▶ _What to do_
Starting with the first line below, reproduce each line exactly until you have included the one bearing "exact (issue_next w".

==== Data to use ====

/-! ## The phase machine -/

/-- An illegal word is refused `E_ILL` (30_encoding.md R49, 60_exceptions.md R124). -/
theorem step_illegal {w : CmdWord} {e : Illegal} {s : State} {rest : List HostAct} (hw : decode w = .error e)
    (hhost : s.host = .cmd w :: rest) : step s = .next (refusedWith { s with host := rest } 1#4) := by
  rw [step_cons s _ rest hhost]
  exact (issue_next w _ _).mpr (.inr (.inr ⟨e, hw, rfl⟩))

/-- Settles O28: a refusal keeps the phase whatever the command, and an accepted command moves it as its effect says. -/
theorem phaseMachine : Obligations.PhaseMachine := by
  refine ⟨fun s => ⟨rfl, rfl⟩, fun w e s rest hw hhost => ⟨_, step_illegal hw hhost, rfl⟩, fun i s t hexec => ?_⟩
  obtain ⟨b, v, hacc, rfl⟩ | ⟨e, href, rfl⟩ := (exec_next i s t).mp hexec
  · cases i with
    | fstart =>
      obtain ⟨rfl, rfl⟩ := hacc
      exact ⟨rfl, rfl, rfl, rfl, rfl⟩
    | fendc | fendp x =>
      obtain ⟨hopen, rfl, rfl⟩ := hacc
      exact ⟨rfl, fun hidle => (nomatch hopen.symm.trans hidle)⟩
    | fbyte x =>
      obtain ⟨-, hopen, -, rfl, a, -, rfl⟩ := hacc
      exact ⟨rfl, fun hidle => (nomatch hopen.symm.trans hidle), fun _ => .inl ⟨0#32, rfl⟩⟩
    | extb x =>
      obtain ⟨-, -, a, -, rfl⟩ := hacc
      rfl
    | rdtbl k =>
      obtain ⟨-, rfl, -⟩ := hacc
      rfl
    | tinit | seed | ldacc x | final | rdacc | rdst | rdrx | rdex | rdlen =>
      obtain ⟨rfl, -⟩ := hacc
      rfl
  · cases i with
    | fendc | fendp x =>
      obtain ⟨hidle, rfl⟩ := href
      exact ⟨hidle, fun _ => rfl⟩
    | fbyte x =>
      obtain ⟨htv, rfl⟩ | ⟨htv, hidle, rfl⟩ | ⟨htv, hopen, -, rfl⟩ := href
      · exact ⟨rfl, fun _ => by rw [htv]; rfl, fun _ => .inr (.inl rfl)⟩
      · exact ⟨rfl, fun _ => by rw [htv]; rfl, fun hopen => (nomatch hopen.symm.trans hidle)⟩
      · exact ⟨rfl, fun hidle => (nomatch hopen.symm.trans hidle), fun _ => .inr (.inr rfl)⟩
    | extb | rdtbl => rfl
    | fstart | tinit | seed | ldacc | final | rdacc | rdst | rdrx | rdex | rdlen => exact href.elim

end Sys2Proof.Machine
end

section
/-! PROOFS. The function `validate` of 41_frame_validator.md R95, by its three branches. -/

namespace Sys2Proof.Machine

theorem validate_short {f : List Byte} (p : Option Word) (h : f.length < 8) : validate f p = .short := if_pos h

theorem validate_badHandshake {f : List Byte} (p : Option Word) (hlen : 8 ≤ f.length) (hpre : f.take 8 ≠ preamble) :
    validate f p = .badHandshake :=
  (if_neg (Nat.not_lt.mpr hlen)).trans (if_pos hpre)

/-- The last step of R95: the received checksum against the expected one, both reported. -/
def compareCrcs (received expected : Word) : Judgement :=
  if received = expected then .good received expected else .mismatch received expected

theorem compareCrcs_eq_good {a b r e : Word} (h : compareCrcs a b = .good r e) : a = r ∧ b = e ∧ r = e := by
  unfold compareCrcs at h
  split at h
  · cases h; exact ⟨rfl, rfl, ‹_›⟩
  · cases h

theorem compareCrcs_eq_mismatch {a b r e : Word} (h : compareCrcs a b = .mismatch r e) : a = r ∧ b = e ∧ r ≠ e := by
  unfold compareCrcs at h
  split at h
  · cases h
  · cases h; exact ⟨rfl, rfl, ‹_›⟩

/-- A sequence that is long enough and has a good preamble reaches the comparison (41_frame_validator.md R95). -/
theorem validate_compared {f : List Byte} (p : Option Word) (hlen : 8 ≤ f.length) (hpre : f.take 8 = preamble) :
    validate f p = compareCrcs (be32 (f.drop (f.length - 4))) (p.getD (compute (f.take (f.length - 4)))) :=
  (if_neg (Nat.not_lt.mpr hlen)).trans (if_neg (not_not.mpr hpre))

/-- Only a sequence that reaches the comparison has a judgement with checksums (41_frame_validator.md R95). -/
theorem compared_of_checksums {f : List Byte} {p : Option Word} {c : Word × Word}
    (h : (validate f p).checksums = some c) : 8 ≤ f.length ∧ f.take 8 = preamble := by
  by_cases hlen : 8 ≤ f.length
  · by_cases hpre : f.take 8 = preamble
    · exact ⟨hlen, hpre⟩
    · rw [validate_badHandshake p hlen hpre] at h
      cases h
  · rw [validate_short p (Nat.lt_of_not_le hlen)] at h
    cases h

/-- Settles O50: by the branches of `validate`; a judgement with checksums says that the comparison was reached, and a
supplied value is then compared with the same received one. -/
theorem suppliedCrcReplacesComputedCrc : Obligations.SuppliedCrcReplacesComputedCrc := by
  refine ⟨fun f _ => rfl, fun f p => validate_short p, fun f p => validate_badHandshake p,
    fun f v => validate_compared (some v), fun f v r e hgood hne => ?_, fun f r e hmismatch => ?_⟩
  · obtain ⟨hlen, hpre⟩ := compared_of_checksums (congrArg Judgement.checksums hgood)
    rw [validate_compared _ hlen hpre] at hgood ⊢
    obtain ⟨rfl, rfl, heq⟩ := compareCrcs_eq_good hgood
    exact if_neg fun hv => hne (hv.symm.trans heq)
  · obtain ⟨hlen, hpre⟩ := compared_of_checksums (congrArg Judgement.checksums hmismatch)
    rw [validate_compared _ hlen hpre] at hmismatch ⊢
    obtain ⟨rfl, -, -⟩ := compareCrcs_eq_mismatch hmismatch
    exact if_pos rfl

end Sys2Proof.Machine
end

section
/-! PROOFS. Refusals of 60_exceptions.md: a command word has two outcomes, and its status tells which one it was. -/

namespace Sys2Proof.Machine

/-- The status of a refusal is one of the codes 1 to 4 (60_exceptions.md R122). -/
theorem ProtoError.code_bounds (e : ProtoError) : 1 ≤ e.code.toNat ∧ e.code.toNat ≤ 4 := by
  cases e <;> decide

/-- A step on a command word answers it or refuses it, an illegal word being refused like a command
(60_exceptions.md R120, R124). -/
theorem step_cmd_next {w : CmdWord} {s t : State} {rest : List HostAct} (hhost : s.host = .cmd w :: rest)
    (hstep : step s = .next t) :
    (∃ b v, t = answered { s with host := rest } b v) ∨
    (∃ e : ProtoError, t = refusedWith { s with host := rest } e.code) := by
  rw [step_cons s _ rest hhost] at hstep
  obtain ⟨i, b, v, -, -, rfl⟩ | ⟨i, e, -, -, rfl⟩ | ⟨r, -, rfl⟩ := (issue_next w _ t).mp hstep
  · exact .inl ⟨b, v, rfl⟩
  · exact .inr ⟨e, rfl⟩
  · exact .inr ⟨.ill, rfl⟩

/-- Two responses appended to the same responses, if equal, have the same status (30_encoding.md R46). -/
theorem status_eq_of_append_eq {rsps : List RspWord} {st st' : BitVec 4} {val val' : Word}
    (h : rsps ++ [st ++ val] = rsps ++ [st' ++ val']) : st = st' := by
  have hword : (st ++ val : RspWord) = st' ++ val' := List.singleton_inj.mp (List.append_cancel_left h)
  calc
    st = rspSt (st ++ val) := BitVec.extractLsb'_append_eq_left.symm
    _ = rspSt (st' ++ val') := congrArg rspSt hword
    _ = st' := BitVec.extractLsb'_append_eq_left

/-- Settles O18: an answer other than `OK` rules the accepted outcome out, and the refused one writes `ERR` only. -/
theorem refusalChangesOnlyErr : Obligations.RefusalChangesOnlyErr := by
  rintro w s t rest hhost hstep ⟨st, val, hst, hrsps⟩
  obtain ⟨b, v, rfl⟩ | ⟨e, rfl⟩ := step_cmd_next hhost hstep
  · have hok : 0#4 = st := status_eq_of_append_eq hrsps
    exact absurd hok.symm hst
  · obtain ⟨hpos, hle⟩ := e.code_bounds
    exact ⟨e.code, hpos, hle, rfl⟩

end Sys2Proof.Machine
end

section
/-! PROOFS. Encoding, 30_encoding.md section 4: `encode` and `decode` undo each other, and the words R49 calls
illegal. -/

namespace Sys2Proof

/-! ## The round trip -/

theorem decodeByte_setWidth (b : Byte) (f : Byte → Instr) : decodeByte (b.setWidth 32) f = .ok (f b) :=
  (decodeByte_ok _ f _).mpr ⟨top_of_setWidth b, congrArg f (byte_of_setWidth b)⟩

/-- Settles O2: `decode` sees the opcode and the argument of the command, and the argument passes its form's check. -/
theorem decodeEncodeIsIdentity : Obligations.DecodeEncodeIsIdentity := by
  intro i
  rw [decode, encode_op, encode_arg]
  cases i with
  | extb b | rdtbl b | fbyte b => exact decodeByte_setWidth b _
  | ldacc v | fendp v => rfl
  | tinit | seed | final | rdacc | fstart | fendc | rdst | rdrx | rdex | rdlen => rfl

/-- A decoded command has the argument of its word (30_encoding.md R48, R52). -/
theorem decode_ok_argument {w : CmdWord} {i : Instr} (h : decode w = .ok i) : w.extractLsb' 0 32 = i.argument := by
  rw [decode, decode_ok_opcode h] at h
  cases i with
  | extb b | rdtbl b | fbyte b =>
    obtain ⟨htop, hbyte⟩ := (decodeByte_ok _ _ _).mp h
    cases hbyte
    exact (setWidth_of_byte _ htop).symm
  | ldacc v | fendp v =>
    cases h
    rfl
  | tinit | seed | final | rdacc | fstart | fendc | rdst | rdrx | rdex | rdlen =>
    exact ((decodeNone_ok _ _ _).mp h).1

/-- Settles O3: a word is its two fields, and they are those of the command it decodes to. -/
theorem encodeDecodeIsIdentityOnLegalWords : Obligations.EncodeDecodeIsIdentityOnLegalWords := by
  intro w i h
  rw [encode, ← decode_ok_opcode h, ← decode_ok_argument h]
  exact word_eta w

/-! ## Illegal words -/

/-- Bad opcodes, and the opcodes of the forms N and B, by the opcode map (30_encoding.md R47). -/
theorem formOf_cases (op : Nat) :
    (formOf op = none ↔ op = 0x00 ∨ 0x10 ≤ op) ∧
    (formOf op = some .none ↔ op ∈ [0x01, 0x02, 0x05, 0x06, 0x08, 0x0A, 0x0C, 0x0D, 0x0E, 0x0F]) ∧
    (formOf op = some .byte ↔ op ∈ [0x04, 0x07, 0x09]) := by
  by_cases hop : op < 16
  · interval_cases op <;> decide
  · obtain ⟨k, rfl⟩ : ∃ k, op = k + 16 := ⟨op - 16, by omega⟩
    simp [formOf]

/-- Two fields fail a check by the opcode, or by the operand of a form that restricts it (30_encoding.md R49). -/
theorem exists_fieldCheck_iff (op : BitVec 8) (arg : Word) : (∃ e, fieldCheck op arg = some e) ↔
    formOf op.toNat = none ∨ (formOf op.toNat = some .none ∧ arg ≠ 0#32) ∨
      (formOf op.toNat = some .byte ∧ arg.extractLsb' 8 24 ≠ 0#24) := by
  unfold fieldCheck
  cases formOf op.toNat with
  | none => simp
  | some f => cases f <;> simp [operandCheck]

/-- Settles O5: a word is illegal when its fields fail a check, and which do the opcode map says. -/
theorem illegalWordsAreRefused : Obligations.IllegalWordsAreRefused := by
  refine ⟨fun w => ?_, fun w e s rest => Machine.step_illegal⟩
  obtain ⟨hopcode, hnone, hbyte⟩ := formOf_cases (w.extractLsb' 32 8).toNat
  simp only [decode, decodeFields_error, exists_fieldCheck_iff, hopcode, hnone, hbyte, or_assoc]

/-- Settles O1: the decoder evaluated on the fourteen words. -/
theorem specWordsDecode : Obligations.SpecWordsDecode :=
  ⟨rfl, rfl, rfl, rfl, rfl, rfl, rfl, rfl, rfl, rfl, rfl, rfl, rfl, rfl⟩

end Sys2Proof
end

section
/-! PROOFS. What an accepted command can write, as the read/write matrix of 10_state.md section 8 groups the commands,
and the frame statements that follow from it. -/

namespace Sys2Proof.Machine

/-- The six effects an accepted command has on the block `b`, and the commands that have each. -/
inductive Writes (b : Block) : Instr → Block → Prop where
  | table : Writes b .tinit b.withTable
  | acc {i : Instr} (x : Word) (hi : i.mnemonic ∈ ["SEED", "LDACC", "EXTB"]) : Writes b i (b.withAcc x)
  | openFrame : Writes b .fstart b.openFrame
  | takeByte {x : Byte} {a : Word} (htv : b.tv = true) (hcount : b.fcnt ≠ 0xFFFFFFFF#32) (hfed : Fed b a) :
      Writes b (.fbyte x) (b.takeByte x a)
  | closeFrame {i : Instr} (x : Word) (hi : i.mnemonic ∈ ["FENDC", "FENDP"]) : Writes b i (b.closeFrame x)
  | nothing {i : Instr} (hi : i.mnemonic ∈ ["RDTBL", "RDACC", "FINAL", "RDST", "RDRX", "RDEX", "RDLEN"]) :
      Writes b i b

====

▶ _Problem solution_
/-! ## The phase machine -/

/-- An illegal word is refused `E_ILL` (30_encoding.md R49, 60_exceptions.md R124). -/
theorem step_illegal {w : CmdWord} {e : Illegal} {s : State} {rest : List HostAct} (hw : decode w = .error e)
    (hhost : s.host = .cmd w :: rest) : step s = .next (refusedWith { s with host := rest } 1#4) := by
  rw [step_cons s _ rest hhost]
  exact (issue_next w _ _).mpr (.inr (.inr ⟨e, hw, rfl⟩))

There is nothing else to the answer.